Every state in the country was still down from its February employment levels as of November—the latest month for which state data are available. Seventeen states lost jobs from October and the rate of job growth declined in almost all the rest. The jobs recovery that began in May following the April collapse has been steadily losing steam since June—finally going into reverse in December as the country lost 140,000 jobs. The failure of the country to contain COVID-19 and the long delay of the federal government in taking aggressive steps to bolster the economy as earlier measures lapsed have stalled the recovery. 

All told, the country is down almost 10 million jobs, 6.5% off the pre-recession level. As of November, net job loss since February was still worse than in the Great Recession for 32 states. In most states, nearly every industry was down jobs from February. Some industries in some states had rebounded completely, but those are the exceptions.

Official data on the overall level of economic activity lag employment data, but through the first three quarters of 2020 the Gross Domestic Product (GDP) for every state except Utah is down.

The need to nationally address the COVID-19 health crisis in order to address the country’s economic woes is evident. Even before the recent surge in COVID-19 cases, hospitalizations and deaths, individuals, motivated by concerns for their own health and the health of their families and communities, had been reluctant to take the risks associated with a return to many pre-COVID economic activities. More formal public health measures aimed at containing the spread to allow for a stronger economic recovery have been inconsistent throughout the country and have failed to bring the epidemic under control.

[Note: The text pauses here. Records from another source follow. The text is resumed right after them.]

-- ==== Sys2Proof/Machine/Flags.lean ====
section
/-! DEFINITION. The `STATUS` register: its code numbers, its 32-bit view, and the values it takes at submission, completion and
failure (10_state R20, R21, 60_exceptions R210-R212). -/

namespace Sys2Proof.Machine

/-- The number of a status code (60_exceptions R210). -/
def statusCodeBits : StatusCode → BitVec 4
  | .ok => 0
  | .initFailure => 1
  | .badChannel => 2
  | .accessViolation => 3
  | .illegalCommand => 4
  | .rangeError => 5

/-- `STATUS` as the host reads it: bits 0, 1, 7:4, 11:8 and 16, reserved bits 0 (10_state R21). -/
def statusWord (st : Status) : Word :=
  0#15 ++ BitVec.ofBool st.undefAccess ++ 0#4 ++ st.detail ++ statusCodeBits st.code ++ 0#2 ++ BitVec.ofBool st.done ++
    BitVec.ofBool st.busy

/-- `STATUS` at submission (10_state R20). -/
def submittedStatus (st : Status) : Status :=
  { st with busy := true, done := false, code := .ok, detail := 0 }

/-- `STATUS` at completion with a code and a detail (60_exceptions R211, R212); `UNDEF_ACCESS` keeps its value. -/
def completedStatus (code : StatusCode) (detail : BitVec 4) (st : Status) : Status :=
  { st with busy := false, done := true, code := code, detail := detail }

/-- The code and detail pairs a completion can leave (60_exceptions R210). -/
def legalOutcome (code : StatusCode) (detail : BitVec 4) : Bool :=
  match code with
  | .ok => detail == 0
  | .initFailure => detail == 1 || detail == 2
  | .badChannel => detail == 1
  | .accessViolation => detail == 1 || detail == 2
  | .illegalCommand => detail == 1 || detail == 2
  | .rangeError => detail == 1 || detail == 2

end Sys2Proof.Machine
end

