-- ==== Sys2Proof/Tests/Slice0.lean ====
section
/-! SUPPORT. Tests: ill-formed terms refused, words of the spec decoded, vectors of 95_test_vectors run, and for every statement
with hypotheses a witness that meets them. Expected results are the spec's. -/

namespace Sys2Proof.Tests

open Sys2Proof Sys2Proof.Machine

/-! ### Helpers -/

/-- The test configuration after `init 0`, with reference devices and stated register contents (95_test_vectors section 0). -/
def board (regs : Memory) : State :=
  { State.reset with oracle := .reference, chans := [freshChannel 0, Channel.reset], allocCount := 1, regs := regs }

/-- The same with another parameter set. -/
def boardWith (p : Params) : State := { board [] with params := p }

/-- The test configuration with no permission check. -/
def unchecked : Params := { Params.testConfig with checkAccess := false }

/-- The test configuration with a `ReadOnly` register at 0x04 and a `ReadOnlyClearOnRead` one at 0x05. -/
def withFlags : Params :=
  { Params.testConfig with regTable := (0x04, ⟨.readOnly, some 0⟩) :: (0x05, ⟨.readOnlyClearOnRead, some 0⟩) :: defaultRegTable }

/-- CHOPCONF as a `ReadWriteSplit` register. -/
def splitConfig : Params := { Params.testConfig with regTable := [(0x6C, ⟨.readWriteSplit, some 0⟩)] }

/-- The test configuration with a `ReadOnlyClearOnRead` XACTUAL. -/
def flagPosition : Params :=
  { Params.testConfig with regTable := (0x21, ⟨.readOnlyClearOnRead, some 0⟩) :: defaultRegTable }

/-- A busy block that has latched a descriptor. -/
def latched (d : Descriptor) (s : State) : State := submitted d s

/-- The next state, if there is one. -/
def nextOf (o : Host.Outcome State Fault Refusal) : Option State :=
  match o with
  | .next t => some t
  | .fault _ => none
  | .refused _ => none

/-- The frames sent, the status word and the result. -/
def traceOf (o : Host.Outcome State Fault Refusal) : Option (List Frame × Word × Word) :=
  (nextOf o).map (fun t => (t.history.map BusEvent.tx, statusWord t.status, t.result))

/-- The entry of channel 0. -/
def entryOf (o : Host.Outcome State Fault Refusal) : Option Channel := (nextOf o).map (fun t => chanOf t 0)

/-! ### WellFormed: an ill-formed term for each check -/

theorem test_handle_too_wide_refused :
    ∀ i ∈ [Instr.regWrite 256 0 0, .regRead 256 0, .fieldRead 256 0 0 0, .fieldWrite 256 0 0 0 0, .rotate 256 0, .moveTo 256 0 0,
      .moveBy 256 0 0, .setDirection 256 true, .setVelocity 256 0, .setAcceleration 256 0, .setPosition 256 0],
      i.wf = false := by decide

theorem test_shift_too_wide_refused : ∀ i ∈ [Instr.fieldRead 0 0 32 0, .fieldWrite 0 0 32 0 0], i.wf = false := by decide

theorem test_widest_operands_admitted :
    ∀ i ∈ [Instr.regRead 255 0x7F, .fieldRead 255 0x7F 31 0, .fieldWrite 255 0x7F 31 0 0, .init 0xFFFFFFFF], i.wf = true := by decide

theorem test_parameters_out_of_range_refused :
    ∀ p ∈ [{ Params.testConfig with maxChannels := 0 }, { Params.testConfig with maxChannels := 257 },
      { Params.testConfig with numCS := 0 }, { Params.testConfig with numCS := 2 ^ 32 },
      { Params.testConfig with maxVelocity := 2 ^ 31 }, { Params.testConfig with maxAcceleration := 2 ^ 31 },
      { Params.testConfig with maxPosition := 2 ^ 31 },
      { Params.testConfig with regTable := [(0x01, ⟨.none, some 0⟩)] },
      { Params.testConfig with regTable := [(0x01, ⟨.readOnly, none⟩), (0x01, ⟨.readWrite, none⟩)] },
      { Params.testConfig with addr := { AddrMap.default with v1 := 0x27 } }],
      p.wf = false := by decide

theorem test_configuration_admitted : Params.testConfig.wf = true := by decide

/-! ### Decode: a word for every constructor, from the layout of 30_encoding R76 and the vectors of 95_test_vectors -/

/-- Fields left to right: reserved, `FWD`, `SHIFT`, reserved, `ADDR`, `CH`, reserved, `OP` (30_encoding R76). -/
theorem test_decode_by_fields :
    decodeCommand ⟨0b00_1_00000_0_0000000_00000010_0000_1001, 0, 0⟩ = .ok (.setDirection 2 true) ∧
    decodeCommand ⟨0b00_0_00100_0_1101100_00000011_0000_0101, 0xF, 5⟩ = .ok (.fieldWrite 3 0x6C 4 0xF 5) := by decide

/-- V1.3, V1.4, V1.8, V2.2, V2.4, V2.6 and P3. -/
theorem test_decode_commands :
    ∀ e ∈ ([(⟨0x00000001, 3, 0⟩, .init 3), (⟨0x00000002, 0x80000000, 0⟩, .regWrite 0 0x00 0x80000000),
      (⟨0x00210003, 0, 0⟩, .regRead 0 0x21), (⟨0x046C0004, 0xF, 0⟩, .fieldRead 0 0x6C 4 0xF),
      (⟨0x046C0005, 0xF, 0x13⟩, .fieldWrite 0 0x6C 4 0xF 0x13), (⟨0x00000006, 0xFFFFFED4, 0⟩, .rotate 0 (BitVec.ofInt 32 (-300))),
      (⟨0x00000007, 0xFFFFFFD6, 0x3E8⟩, .moveTo 0 (BitVec.ofInt 32 (-42)) 1000), (⟨0x00000008, 0x1F4, 0x3E8⟩, .moveBy 0 500 1000),
      (⟨0x00000009, 0, 0⟩, .setDirection 0 false), (⟨0x20000009, 0, 0⟩, .setDirection 0 true),
      (⟨0x0000000A, 0x32, 0⟩, .setVelocity 0 50), (⟨0x0000010B, 0x19, 0⟩, .setAcceleration 1 25),
      (⟨0x0000010C, 0x64, 0⟩, .setPosition 1 100)] : List (Descriptor × Instr)),
      decodeCommand e.1 = .ok e.2 := by decide

/-- V2.4 #16: unused fields and `W2` are ignored. -/
theorem test_decode_unused_fields : decodeCommand ⟨0x3F000006, 0xA, 0x1234⟩ = .ok (.rotate 0 10) := by decide

/-- V2.6 #6 to #8. -/
theorem test_decode_reserved_opcode :
    decodeCommand ⟨0x00000000, 0, 0⟩ = .error .reservedOpcode ∧ decodeCommand ⟨0x0000000D, 0, 0⟩ = .error .reservedOpcode ∧
    decodeCommand ⟨0x0000001D, 0, 0⟩ = .error .reservedOpcode := ⟨rfl, rfl, rfl⟩

/-- V2.6 #9 to #12 and #14. -/
theorem test_decode_reserved_bits :
    decodeCommand ⟨0x00000016, 0, 0⟩ = .error .reservedBits ∧ decodeCommand ⟨0x80000006, 0, 0⟩ = .error .reservedBits ∧
    decodeCommand ⟨0x00800003, 0, 0⟩ = .error .reservedBits ∧ decodeCommand ⟨0x40000001, 0, 0⟩ = .error .reservedBits ∧
    decodeCommand ⟨0x00000216, 0, 0⟩ = .error .reservedBits := by decide
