-- ==== Sys2Proof/Syntax.lean ====
section
/-! DEFINITION. The commands of the byte stream: one constructor per row of spec/opcode_table.json
(30_encoding rule R97), the two pseudo-commands of rule R102 among them (log 9). -/

namespace Sys2Proof

/-- A command. `ch` is the three-bit field `ccc` of the table; every other operand is a whole byte
(30_encoding rules R91, R93, R94). -/
inductive Instr where
  /-- `SYNC`: the reset byte alone, format F1 (41_command_framer rules R121, R134). -/
  | sync
  /-- `SETW ch, w`: set the pulse width of a channel (41_command_framer rule R124). -/
  | setw (ch : BitVec 3) (w : Byte)
  /-- `DIS ch`: disable a channel (41_command_framer rule R125). -/
  | dis (ch : BitVec 3)
  /-- `SETX ch, x`: a pulse-channel value 253 to 255 (41_command_framer rule R126). -/
  | setx (ch : BitVec 3) (x : Byte)
  /-- `AUX v`: set the auxiliary output (41_command_framer rule R127). -/
  | aux (v : Byte)
  /-- `SKIP c, v`: a pair with an invalid channel byte (41_command_framer rule R128). -/
  | skip (c v : Byte)
  /-- `ABORT c`: a pair cut short by the reset byte (41_command_framer rule R129). -/
  | abort (c : Byte)
  /-- `AUXON`: pseudo-command for `AUX 1` (30_encoding rule R102). -/
  | auxon
  /-- `AUXOFF`: pseudo-command for `AUX 0` (30_encoding rule R102). -/
  | auxoff
  deriving DecidableEq, Repr

/-- What a pseudo-command stands for ("expands_to" of opcode_table.json); a core command is itself. -/
def Instr.expand : Instr → Instr
  | .sync => .sync
  | .setw ch w => .setw ch w
  | .dis ch => .dis ch
  | .setx ch x => .setx ch x
  | .aux v => .aux v
  | .skip c v => .skip c v
  | .abort c => .abort c
  | .auxon => .aux 1#8
  | .auxoff => .aux 0#8

end Sys2Proof
end

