-- ==== Sys2Proof/WellFormed.lean ====
section
/-! DEFINITION. Which operand values each command admits: the "constraint" of its row of
spec/opcode_table.json (30_encoding rule R97). -/

namespace Sys2Proof

/-- A byte that is not the reset byte, so that it can be a channel byte or a value byte (30_encoding
rules R93 to R95). -/
def isDataByte (b : Byte) : Bool := b != Config.resetByte

/-- The operands are ones the encoding admits (30_encoding rule R97). -/
def Instr.wf : Instr → Bool
  | .sync => true
  | .setw _ w => decide (w ≤ Config.wMax)
  | .dis _ => true
  | .setx _ x => decide (Config.resetByte < x)
  | .aux v => isDataByte v
  | .skip c v => decide (Config.auxIdx < c) && isDataByte c && isDataByte v
  | .abort c => isDataByte c
  | .auxon => true
  | .auxoff => true

end Sys2Proof
end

Widespread vaccination is obviously critical to a full recovery but that is at least months away, making constraining the spread of the virus imperative for both the physical and economic health of the nation.

Map 1 compares states in the percent change in the number of payroll jobs between the Bureau of Labor Statistics (BLS) February survey and the November survey (covering payroll periods containing November 12). Selecting a state on the map will reveal data for the entire period and the latest month.

Net job loss in states has ranged from Hawaii and New York with 15.2% and 10.3% of jobs lost since February, respectively, to Idaho and Utah which have lost 0.4% and 0.5% of their jobs as of November. Twenty-eight states have lost more than 5% of their jobs. October to November saw job losses in 17 states and increases in 32. Of those 32, however, growth was lower than in October in 17 of them and lower than in August for 27.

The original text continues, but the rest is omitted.